Я вздохнула и, отняв руки от перил, подула на них. Спасибо холоду – он помогал скрыть истинную причину колотившей меня дрожи.
Он вновь передвинулся, и теперь я услышала его шаги по дорожке: уверенные, тяжелые. Вот он взошел на ступени крыльца, потом на крыльцо: размеренное топ-топ-топ по старому дереву. И вот наконец он встал рядом, и весь мой левый бок обдало жаром его близкого присутствия. Я как будто стояла возле печи, только это была живая, дышащая печь, которая еще и смотрела на меня так, словно я в этом мире была единственным значимым существом.
У меня вырвался вздох, долгий и неровный.
– А знаешь, ведь я замужем побывала. За местным. Почти сорок лет прожили. – И я зачем-то добавила: – Это долгий срок для нас, смертных.
Если уж начистоту, Синго прожил со мной достаточно долго, чтобы заметить – я не старюсь. По крайней мере, не так быстро, как полагалось бы. Под конец он все отпускал шуточки насчет молодых и эффектных жен рядом с пожилыми мужьями. Тогда я наконец-то припомнила, что и мой отец даже в старости оставался весьма моложавым. Сообразив, что к чему, я загоревала: вот умрет Синго, и придется мне опять, бросив все, переезжать в другой город и начинать жизнь заново. Иначе не миновать слухов и пересудов. И мне еще снились кошмары о том, как за мной является Теврил Арамери. Глупость, конечно, ведь тот уже несколько десятилетий как помер, и ретивые наследники успели сравнять его могилу с землей. Так что, возможно, мои тайны очень надежно погребены. Возможно…
Синго свозил меня в этот город и помог выбрать дом. Починил, как умел, треклятую вьюшку. И скончался, завещав мне всенепременно взять нового мужа, чтобы не быть одинокой. Я его не послушалась…
Стоящий рядом со мной кивнул:
– Ты была счастлива с ним. Это хорошо.
– Сорок лет брака и правда не шутка, – ответила я.

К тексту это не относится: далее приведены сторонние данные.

/-- R83, R84, R195: a reserved `OP`, or a format-`N` `OP` with `cmd[11:0]` not zero, raises
`ILLEGAL_CMD` in every mode but `FAULT`: `MODE`, `CAUSE` and `RESULT` are written, nothing else changes,
and the response is issued. -/
def Obligations.IllegalWordRaisesIllegalCmd : Prop :=
  ∀ (s : State) (w : CmdWord) (rest : List Input),
    s.inputs = .command w :: rest → s.mode ≠ .fault →
    (w.toNat / 4096 ∈ [0x0, 0x6, 0x7, 0xB, 0xE, 0xF] ∨
      (w.toNat / 4096 ∈ [0x1, 0x4, 0x8, 0xA, 0xC, 0xD] ∧ w.toNat % 4096 ≠ 0)) →
    step s = .next (respond { s with
      inputs := rest, mode := .fault, cause := .illegalCmd, result := w.setWidth 32 })

/-! ### Step, response, reset -/

/-- A step whose next input is the word of a command is the execution of that command in the state
without that input; when it answers a next state, one response word is appended (R66, R85, R86); no
execution is refused. The model's withFetchWord presents a word so (log 6). -/
def Obligations.StepRunsTheDecodedCommand : Prop :=
  (∀ (s : State) (w : CmdWord) (rest : List Input) (i : Instr),
    s.inputs = .command w :: rest → decode w = .instr i →
    (∀ t, exec i { s with inputs := rest } = .next t →
      step s = .next { t with responses := t.responses ++ [responseWord t] }) ∧
    (∀ r, exec i { s with inputs := rest } = .fault r → step s = .fault r) ∧
    (∀ r, exec i { s with inputs := rest } ≠ .refused r)) ∧
  (∀ (s : State) (w : CmdWord),
    (s.withFetchWord 16 w.toNat) = { s with inputs := .command w :: s.inputs })

/-- R85: for every command word accepted one response is returned, `rsp[39:32]` the status and
`rsp[31:0]` the result as they stand after the command, with `MODE`, `EOS` and `CAUSE` where R85 and R28
put them. -/
def Obligations.ResponseHoldsStatusAndResultAfterTheCommand : Prop :=
  (∀ (s t : State) (w : CmdWord) (rest : List Input),
    s.inputs = .command w :: rest → step s = .next t →
    t.responses = s.responses ++ [responseWord t]) ∧
  (∀ s : State,
    (responseWord s).extractLsb' 0 32 = s.result ∧
    (responseWord s).extractLsb' 32 8 = statusWord s ∧
    ((responseWord s).extractLsb' 32 3).toNat =
      (match s.mode with | .idle => 0 | .enc => 1 | .dec => 2 | .done => 3 | .fault => 4) ∧
    (responseWord s).getLsbD 35 = s.eos ∧
    ((responseWord s).extractLsb' 36 4).toNat =
      (match s.cause with
        | .none => 0 | .modelRange => 1 | .modelConfig => 2 | .io => 3
        | .invariant => 4 | .illegalCmd => 5 | .sequence => 6 | .pendingOvf => 7))

/-- R221: for a valid parameter set reset establishes exactly the listed values, and the reset state
equals the state after `MINIT`. The environment is not touched. -/
def Obligations.ResetEstablishesTheResetState : Prop :=
  ∀ (s : State) (rest : List Input), s.inputs = .reset :: rest → s.cfg.valid = true →
    let t : State := { s with
      inputs := rest
      freq := List.replicate s.cfg.k 1, total := s.cfg.k
      low := 0, high := 2 ^ s.cfg.precision, pending := 0, z := 0
      mode := .idle, eos := false, cause := .none, result := 0 }
    step s = .next t ∧ statusWord t = 0x00 ∧ exec .minit t = .next t

/-- R222: an instance whose parameter set is not valid comes out of reset in `FAULT` with
`MODEL_CONFIG`; every command is then discarded and a further reset gives the same result. The other
registers are free values (log 11): nothing is said of them. -/
def Obligations.InvalidParametersComeUpInFault : Prop :=
  (∀ (s : State) (rest : List Input), s.inputs = .reset :: rest → s.cfg.valid = false →
    ∃ t, step s = .next t ∧
      t.mode = .fault ∧ t.cause = .modelConfig ∧ t.eos = false ∧ t.result = 0 ∧
      statusWord t = 0x24 ∧
      t.cfg = s.cfg ∧ t.inputs = rest ∧ t.responses = s.responses ∧ t.out = s.out ∧
      t.source = s.source ∧ t.rpos = s.rpos ∧
      (∀ w, runCommand w t = .next (respond t)) ∧
      ∃ u, takeInput .reset t = .next u ∧
        u.mode = .fault ∧ u.cause = .modelConfig ∧ u.eos = false ∧ u.result = 0) ∧
  Params.valid { precision := 32, k := 4, maxTotal := 4 } = false ∧
  Params.valid { precision := 32, k := 4, maxTotal := 3 } = false ∧
  Params.valid { precision := 8, k := 257, maxTotal := 512 } = false ∧
  Params.valid { precision := 32, k := 4, maxTotal := 5 } = true

/-- R220 as the model has it (log 12): reset in the middle of a command, after `ops` of its sink and source
operations, drops it without a response and leaves the engine in the reset state. What it had sent stays
in the sink's trace and what it had consumed stays consumed: exactly the first `ops` events that the
command, uninterrupted, sends, and one bit for each two operations (log 9: `isExhausted`, then `readBit`)
up to what it consumes. `u` is the state the uninterrupted command ends in, completed or faulted. -/
def Obligations.ResetDuringACommandDropsIt : Prop :=
  ∀ (s : State) (w : CmdWord) (ops : Nat) (rest : List Input),
    s.Inv → s.inputs = .resetDuring w ops :: rest →
    ∃ u t, runCommand w { s with inputs := rest } = .next u ∧ step s = .next t ∧
      s.out <+: u.out ∧ s.rpos ≤ u.rpos ∧ s.ioOps ≤ u.ioOps ∧
      t.out = s.out ++ (u.out.drop s.out.length).take ops ∧
      t.rpos = min u.rpos (s.rpos + ops / 2) ∧
      t.ioOps = min u.ioOps (s.ioOps + ops) ∧
      t.responses = s.responses ∧ t.inputs = rest ∧ t.cfg = s.cfg ∧
      t.source = s.source ∧ t.ioFail = s.ioFail ∧
      (s.cfg.valid = true →
        t.freq = List.replicate s.cfg.k 1 ∧ t.total = s.cfg.k ∧ t.low = 0 ∧
        t.high = s.cfg.whole ∧ t.pending = 0 ∧ t.z = 0 ∧
        t.mode = .idle ∧ t.eos = false ∧ t.cause = .none ∧ t.result = 0) ∧
      (s.cfg.valid = false →
        t.mode = .fault ∧ t.cause = .modelConfig ∧ t.eos = false ∧ t.result = 0)

/-- State.reset is the reset state of the production instance `(32, 257, 2^30)` (R13, R221) in an
environment that presents nothing and fails nothing; that environment is the model's choice (log 5, 7,
8, 9). -/
def Obligations.StateResetIsTheProductionResetState : Prop :=
  State.reset = resetStateOf Params.production ∧
  State.reset.cfg = { precision := 32, k := 257, maxTotal := 1073741824 } ∧
  State.reset.freq = List.replicate 257 1 ∧ State.reset.total = 257 ∧
  State.reset.low = 0 ∧ State.reset.high = 4294967296 ∧
  State.reset.pending = 0 ∧ State.reset.z = 0 ∧ responseWord State.reset = 0 ∧
  State.reset.out = [] ∧ State.reset.inputs = []

/-! ### The invariant -/

/-- The invariant holds right after reset, of the production instance and of every instance, valid or
not. -/
def Obligations.ResetStatesMeetTheInvariant : Prop :=
  State.reset.Inv ∧ ∀ p : Params, (resetStateOf p).Inv

/-- Every step keeps the invariant (R33, R34, R164 and the widths of R20 to R29), from every state that
meets it. -/
def Obligations.EveryStepKeepsTheInvariant : Prop :=
  ∀ s t : State, s.Inv → step s = .next t → t.Inv

/-- From every state that meets the invariant a step answers a next state: the model stops nowhere, and
every renormalisation ends within the bound of R139. -/
def Obligations.EveryStepFromTheInvariantAnswersNext : Prop :=
  ∀ s : State, s.Inv → ∃ t, step s = .next t

/-- No command raises `INVARIANT` from a state that meets the invariant (R133, R162, R194). -/
def Obligations.InvariantFaultIsUnreachable : Prop :=
  ∀ (i : Instr) (s t : State), s.Inv → exec i s = .next t → t.cause = .invariant →
    s.cause = .invariant

/-! ### Model commands -/

/-- R110: `MINIT` in each mode. -/
def Obligations.MinitConstructsTheModel : Prop :=
  (∀ s : State, s.mode ≠ .fault → exec .minit s = .next { s with
    freq := List.replicate s.cfg.k 1, total := s.cfg.k
    low := 0, high := 2 ^ s.cfg.precision, pending := 0, z := 0
    mode := .idle, eos := false, result := 0 }) ∧
  (∀ s : State, s.mode = .fault → exec .minit s = .next s) ∧
  (∀ w : CmdWord, w.toNat / 4096 = 0x1 → w.toNat % 4096 ≠ 0 →
    decode w = .nonzeroField 0x1 (w.toNat % 4096))

/-- R111 to R113: the model queries return their value in `RESULT` and change nothing else, in every mode
but `FAULT`; a symbol outside the alphabet raises `MODEL_RANGE` (R108). The last clause is the corner
cases: `MCUME (K-1)` returns `total`, `total` is in `K .. MAX_TOTAL`, and each range is non-empty. -/
def Obligations.ModelQueriesReturnTheirValue : Prop :=
  (∀ (s : State) (sym : Nat), s.mode ≠ .fault → sym < s.cfg.k →
    exec (.mcumb sym) s = .next { s with result := BitVec.ofNat 32 (s.freq.take sym).sum } ∧
    exec (.mcume sym) s = .next { s with
      result := BitVec.ofNat 32 ((s.freq.take sym).sum + s.freq.getD sym 0) }) ∧
  (∀ (s : State) (sym : Nat), s.mode ≠ .fault → s.cfg.k ≤ sym → sym < 4096 →
    exec (.mcumb sym) s = .next { s with
      mode := .fault, cause := .modelRange, result := BitVec.ofNat 32 (0x2000 + sym) } ∧
    exec (.mcume sym) s = .next { s with
      mode := .fault, cause := .modelRange, result := BitVec.ofNat 32 (0x3000 + sym) }) ∧
  (∀ s : State, s.mode ≠ .fault →
    exec .mtotal s = .next { s with result := BitVec.ofNat 32 s.total }) ∧
  (∀ w : CmdWord, w.toNat / 4096 = 0x4 → w.toNat % 4096 ≠ 0 →
    decode w = .nonzeroField 0x4 (w.toNat % 4096)) ∧
  (∀ s : State, s.ModelInv → 1 ≤ s.cfg.k →
    (s.freq.take (s.cfg.k - 1)).sum + s.freq.getD (s.cfg.k - 1) 0 = s.total ∧
    s.cfg.k ≤ s.total ∧ s.total ≤ s.cfg.maxTotal ∧ ∀ sym, sym < s.cfg.k → 1 ≤ s.freq.getD sym 0)

/-- R114, with R104 and R105: `MUPD` in `IDLE` increments one entry and `total`, after a rescale when
`total` is at the ceiling; out of the alphabet it raises `MODEL_RANGE`, in `ENC`, `DEC` and `DONE`
`SEQUENCE`. -/
def Obligations.MupdUpdatesTheModelOrFaults : Prop :=
  ∀ (s : State) (sym : Nat), sym < 4096 →
    (s.mode = .idle → sym < s.cfg.k → s.total < s.cfg.maxTotal →
      exec (.mupd sym) s = .next { s with
        freq := s.freq.set sym (s.freq.getD sym 0 + 1), total := s.total + 1, result := 0 }) ∧
    (s.mode = .idle → sym < s.cfg.k → s.cfg.maxTotal ≤ s.total →
      let halved := s.freq.map fun f => max 1 (f / 2)
      exec (.mupd sym) s = .next { s with
        freq := halved.set sym (halved.getD sym 0 + 1), total := halved.sum + 1, result := 0 }) ∧
    (s.mode = .idle → s.cfg.k ≤ sym → exec (.mupd sym) s = .next { s with
      mode := .fault, cause := .modelRange, result := BitVec.ofNat 32 (0x5000 + sym) }) ∧
    (s.mode = .enc ∨ s.mode = .dec ∨ s.mode = .done → exec (.mupd sym) s = .next { s with
      mode := .fault, cause := .sequence, result := BitVec.ofNat 32 (0x5000 + sym) })

/-- Repeating a model query changes nothing: the second execution answers the state it started from
(R60). -/
def Obligations.ModelQueriesAreIdempotent : Prop :=
  ∀ (i : Instr) (s t : State),
    ((∃ sym, i = .mcumb sym) ∨ (∃ sym, i = .mcume sym) ∨ i = .mtotal) →
    exec i s = .next t → exec i t = .next t

/-- M4 and M5 of R34: the cumulative ranges of the symbols are non-empty and tile `[0, total)`. -/
def Obligations.CumulativeRangesTileTheTotal : Prop :=
  ∀ s : State, s.ModelInv →
    cumBegin s.freq 0 = 0 ∧
    (∀ sym, sym < s.cfg.k → cumBegin s.freq sym < cumEnd s.freq sym) ∧
    (∀ sym, sym + 1 < s.cfg.k → cumEnd s.freq sym = cumBegin s.freq (sym + 1)) ∧
    (1 ≤ s.cfg.k → cumEnd s.freq (s.cfg.k - 1) = s.total)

Но я действительно была счастлива. Даже очень. Синго был именно таким мужчиной, который мне требовался: основательным и надежным. Вот бы он еще и прожил подольше… Я снова вздохнула, непроизвольно успокаиваясь в тепле, от которого в теле словно размякли все косточки и начал накатывать сон. Может, поэтому я оставила в покое соображения такта и сказала правду:
– Я понимала, что ждать тебя было бы глупо.
Я собиралась его уязвить, но он не подал виду.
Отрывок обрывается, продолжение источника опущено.